* [Data section]:
━━━━━━

-- ==== Sys2Proof/Machine/Finish.lean ====
section
/-! DEFINITION. BATON, FINISH, the finish of a gang and of a baton, the steps that follow it (R32, R38 to R40, R45, R223, R227,
R230, R270, R326, R338, R339, R358, R359). -/

namespace Sys2Proof.Machine

/-! ### BATON (R338, R339) -/

/-- BATON. -/
def execBaton (a b : Reg) (s : State) : Out :=
  runState s fun k c =>
    interlockS s k c [a, b] [] (withXS s k c a fun va c1 => withXS s k c1 b fun qn c2 =>
      if qn.toNat / 256 ≠ 0 then raiseS s .illegal
      else if !aligned va 128 then raiseS s .align va
      else if fenceOpen s (agentCode s.cur) 2 then (s, .poll c2 .fence)
      else
        let q := qn.toNat
        let r := queueOf s q
        if !r.bound || (ctxOf s c2).any (· != r.ctx) then (count s, .done c2)
        else
          match programAppend s q (indirectEntry va.toNat) .program with
          | some s1 => (setPending s1 q false, .done c2)
          | none => (s, .freeze .starterQueue))

/-! ### Release and the steps behind it (R38, R39) -/

/-- The Starter core that acts. -/
def starterCode (s : State) : Nat := agentCode (.starter s.starter.active)

/-- An access of baton n's gangs that the release waits for is in flight (R38): a write-back wherever its home is, a store, stream
write or atomic to this package, with scope 2 to any. -/
def releaseOpen (s : State) (n : Nat) (b : Baton) : Bool :=
  let scope := bScope b.bytes
  s.net.any fun p => p.rel == some n && (
    (decide (1 ≤ scope) && match p.kind with
      | .writeBack _ _ _ => true
      | k => isWrite k && pkgOf p.addr == s.ownPkg) ||
    (decide (2 ≤ scope) && isWrite p.kind))

/-- A packet of a core in flight is one of baton n from the moment at which the lanes of its gangs are freed. -/
def claimPacket (n : Nat) (codes : List Nat) (p : Packet) : Packet :=
  if p.rel.isNone && codes.contains p.src then { p with rel := some n } else p

/-- What the cores of a baton's gangs have in flight is its release's when their lanes are freed; a failure on its way back as well
(R38, R39). -/
def claimPackets (s : State) (n : Nat) (codes : List Nat) : State :=
  let s1 := { s with net := s.net.map (claimPacket n codes) }
  (s1.net.filter fun p => p.rel == some n && match p.kind with
    | .lost _ _ => true
    | _ => false).foldl loseRelease s1

/-- The queues whose head waits for the counter at a physical address are examined again when the Starter decrements it (R33). -/
def markDep (s : State) (phys : Nat) : State :=
  s.starter.queues.foldl (fun t e =>
    match e.2.current.bind (batonOf s) with
    | some b =>
      match translateFor s b.ctx (bCfg b.bytes) { need := .r, memSide := true } (bDep b.bytes) with
      | .ok (_, p) => if p = phys then markQueue t e.1 else t
      | .error _ => t
    | none => t) s

/-- Step 2: the completion word; its failure (R39). -/
def completionStep (s : State) (b : Baton) : Except Cause State :=
  let va := bCword b.bytes
  if va = 0 then .ok s
  else if va % 8 ≠ 0 then .error .align
  else
    match translateFor s b.ctx (bCfg b.bytes) { need := .w } va with
    | .error c => .error c
    | .ok (e, phys) => .ok (homeWrite s b.ctx (starterCode s) e (some va) phys (toBytes 8 (bCval b.bytes)))

/-- A decrement of the dependency counter at va, performed at its home; whether it came to 0 (R38). -/
def decrement (s : State) (ctx : Nat) (cfg : BitVec 8) (va : Nat) : Except Cause (State × Bool) :=
  if va % 8 ≠ 0 then .error .align
  else
    match translateFor s ctx cfg { need := .rw, memSide := true } va with
    | .error c => .error c
    | .ok (e, phys) =>
      let v := (memRead s phys 8 + (2 ^ 64 - 1)) % 2 ^ 64
      .ok (markDep (homeWrite s ctx (starterCode s) e (some va) phys (toBytes 8 v)) phys, v == 0)

/-- Step 3 for one successor (R38, R39). -/
def successorStep (s : State) (b : Baton) (succ : Nat) : Except Cause State :=
  if succ = 0 then .ok s
  else if succ % 128 ≠ 0 then .error .align
  else
    match translateFor s b.ctx (bCfg b.bytes) { need := .r } succ with
    | .error c => .error c
    | .ok (_, phys) =>
      let dep := memRead s (phys + 0x18) 8
      if dep = 0 then .ok (pushEntry s b.queue succ)
      else
        match decrement s b.ctx (bCfg b.bytes) dep with
        | .error c => .error c
        | .ok (s1, zero) => .ok (if zero then pushEntry s1 b.queue succ else s1)

/-- A step's outcome, or the kind 7 record that names the step and the cause (R39, R230). -/
def orRecord (s : State) (b : Baton) (step : Nat) (r : Except Cause State) : State :=
  match r with
  | .ok s1 => s1
  | .error c => addRecord s b.ctx (mkRecord 7 c.code b.ctx step b.ident 0)

/-- Step 2 with its journal entry (R38, R234). -/
def cwordPart (s : State) (b : Baton) : State :=
  if bCword b.bytes = 0 then s
  else
    let s1 := journal s 7 0 b.queue (bCword b.bytes) (bCval b.bytes)
    orRecord s1 b 2 (completionStep s1 b)

/-- The dependency counter of a successor as it can be read, 0 otherwise. -/
def succDep (s : State) (b : Baton) (succ : Nat) : Nat :=
  match translateFor s b.ctx (bCfg b.bytes) { need := .r } succ with
  | .ok (_, phys) => memRead s (phys + 0x18) 8
  | .error _ => 0

/-- Step 3 for one successor with its journal entry: step is 3 for the first and 4 for the second (R39, R234). -/
def succPart (s : State) (b : Baton) (step succ : Nat) : State :=
  if succ = 0 then s
  else
    let s1 := journal s 8 (if step = 4 then 2 else 0) b.queue (succDep s b succ) succ
    orRecord s1 b step (successorStep s1 b succ)

/-- The steps of a finish wait for room in the push buffer: the step to go on with (R223). -/
def waitSteps (s : State) (n : Nat) (b : Baton) (step : Nat) : State :=
  let s1 := setBaton s n { b with stage := .steps }
  { s1 with starter := { s1.starter with waiting := s1.starter.waiting ++ [(n, step)] } }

━━━━━━

* [What is needed]: A complete answer reproduces every line of the records in which the word "agentCode" occurs.

* [Result for this task]:
      else if fenceOpen s (agentCode s.cur) 2 then (s, .poll c2 .fence)
def starterCode (s : State) : Nat := agentCode (.starter s.starter.active)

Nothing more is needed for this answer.